Stan, animateur à RJB et batteur à ses heures perdues, a profité de sa Carte blanche ce mardi pour livrer un morceau de vie… et un coup de blues technologique. Son week-end ? Trois jours enfermés en studio, à « chevaucher les plaines fribourgeoises » pour enregistrer trois nouveaux titres avec son groupe de post-rock, Killbody Tuning. Un travail long, exigeant, presque artisanal : « Ça paraît facile dit comme ça, mais en fait c’est presque un an de travail qui se concrétise. »

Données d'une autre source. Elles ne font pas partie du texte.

-- ==== Sys2Proof/Machine/RopeCopy.lean ====
section
/-! DEFINITION. What a LEAD copies to a joiner (R461): the static set once, then the dynamic set, in COPY frames. -/

namespace Sys2Proof.Machine

/-- Whether a register lies in a block whose committed fields are copied: GOV, SCHED, RING, TIME, FBK, STEP, ACQ, AXIS (R461, R502). -/
def copiedBlock (off : Nat) : Bool := decide (0x20000 ≤ off ∧ off < 0x90000) || decide (0x100000 ≤ off ∧ off < 0x180000)

/-- The committed fields of the copied blocks (R461). -/
def State.copyRegisters (s : State) : List CopyBlock :=
  (List.range 0x60000).filterMap (fun k =>
    let off := 4 * k
    match (if copiedBlock off then maskOf off else none) with
    | some m => if (m.rw ||| m.lk) = 0 then none else some (.register off (s.cfgW off))
    | none => none)

/-- The coefficient sets that an instance has loaded since ARM (R461). -/
def State.copySets (s : State) (i : Nat) : List CopyBlock := match s.servoWire i with
  | none => []
  | some w => (s.axis i).loaded.flatMap (fun f => (List.range w.stride).map (fun n =>
      let a := opAddr (s.aeOf i) (w.base + f * w.stride + n)
      .memory a (s.mem.bytes a 32)))

/-- The static set (R461). -/
def State.copyStatic (s : State) : List CopyBlock := s.copyRegisters ++ s.instances.flatMap (fun i => s.copySets i)

/-- The dynamic set (R461): the state records, the instances and the generators with their queues, the feedback channels, the EVIO
queues. -/
def State.copyDynamic (s : State) : List CopyBlock :=
  let n := s.tt.passage.toNat
  let servos := s.instances.filter (fun i => s.kindOf i == 1)
  servos.flatMap (fun i => [n + 1, n].map (fun k => let a := s.stateRecord i k
                                                    .memory a (s.mem.bytes a 640))) ++
    s.instances.map (fun i => .axis i (s.axis i)) ++ s.generators.map (fun g => .gen g (s.gen g)) ++
    (List.range 16).map (fun c => .encoder c (s.enc c)) ++ (List.range 8).map (fun c => .serial c (s.ser c)) ++
    s.instances.map (fun i => .remote i (s.rem i)) ++ (List.range 64).map (fun p => .evio p (s.evio p))

/-- The bytes that a block takes of a passage's 24 KiB (R461): a block other than memory counts as the 230 that R461 names (log 128). -/
def CopyBlock.size : CopyBlock → Nat
  | .memory _ bs => bs.length
  | .register .. => 4
  | _ => 230

/-- The first blocks that fit in `n` bytes. -/
def blocksIn : Nat → List CopyBlock → List CopyBlock
  | _, [] => []
  | n, b :: r => if b.size ≤ n then b :: blocksIn (n - b.size) r else []

/-- The COPY frames of a passage (R461, R467): how many the fabric's slack holds is free, at least one; of the dynamic set at most
24 KiB. -/
def State.sendCopies (s : State) : State :=
  let r := s.rope
  if r.role ≠ 2 ∨ ¬(r.stage = 1 ∨ r.stage = 2) then s
  else
    let fixed := s.copyStatic
    let moving := s.copyDynamic
    let t := s.tick
    let n := 1 + (Config.free t.1).toNat % 2 ^ 16
    let out := if r.copied < fixed.length then (fixed.drop r.copied).take n
      else blocksIn 24576 ((moving.drop (r.copied - fixed.length)).take n)
    let done := r.copied + out.length
    let left := fixed.length + moving.length - done
    let s1 : State := { t.2 with
      rope := { r with copyOut := out, copied := done, left := left % 2 ^ 24
                       stage := if left = 0 then 3 else if done < fixed.length then 1 else 2 } }
    out.foldl (fun s _ => s.queueFrame 0 [0x58]) s1

end Sys2Proof.Machine
end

Pendant que le producteur réécoute les prises, Stan scrolle. Et tombe sur l’info qui secoue sa fierté de musicien : « Le numéro 1 du top cette semaine aux USA… entièrement généré par IA. » Le groupe s’appelle Breaking Rust – ou plutôt existe sans exister – et leur hit Walk my walk truste la première place du Billboard Country Digital Sales. « L’artiste n’existe pas, tout est généré par ordinateur, même la pochette », s’étonne Stan.
Stan : « Pendant que nous pleurions des larmes de sang pour enregistrer péniblement une vingtaine de minutes de musique… ça fout le vertige de voir qu’on se fait doubler par un cowboy virtuel ».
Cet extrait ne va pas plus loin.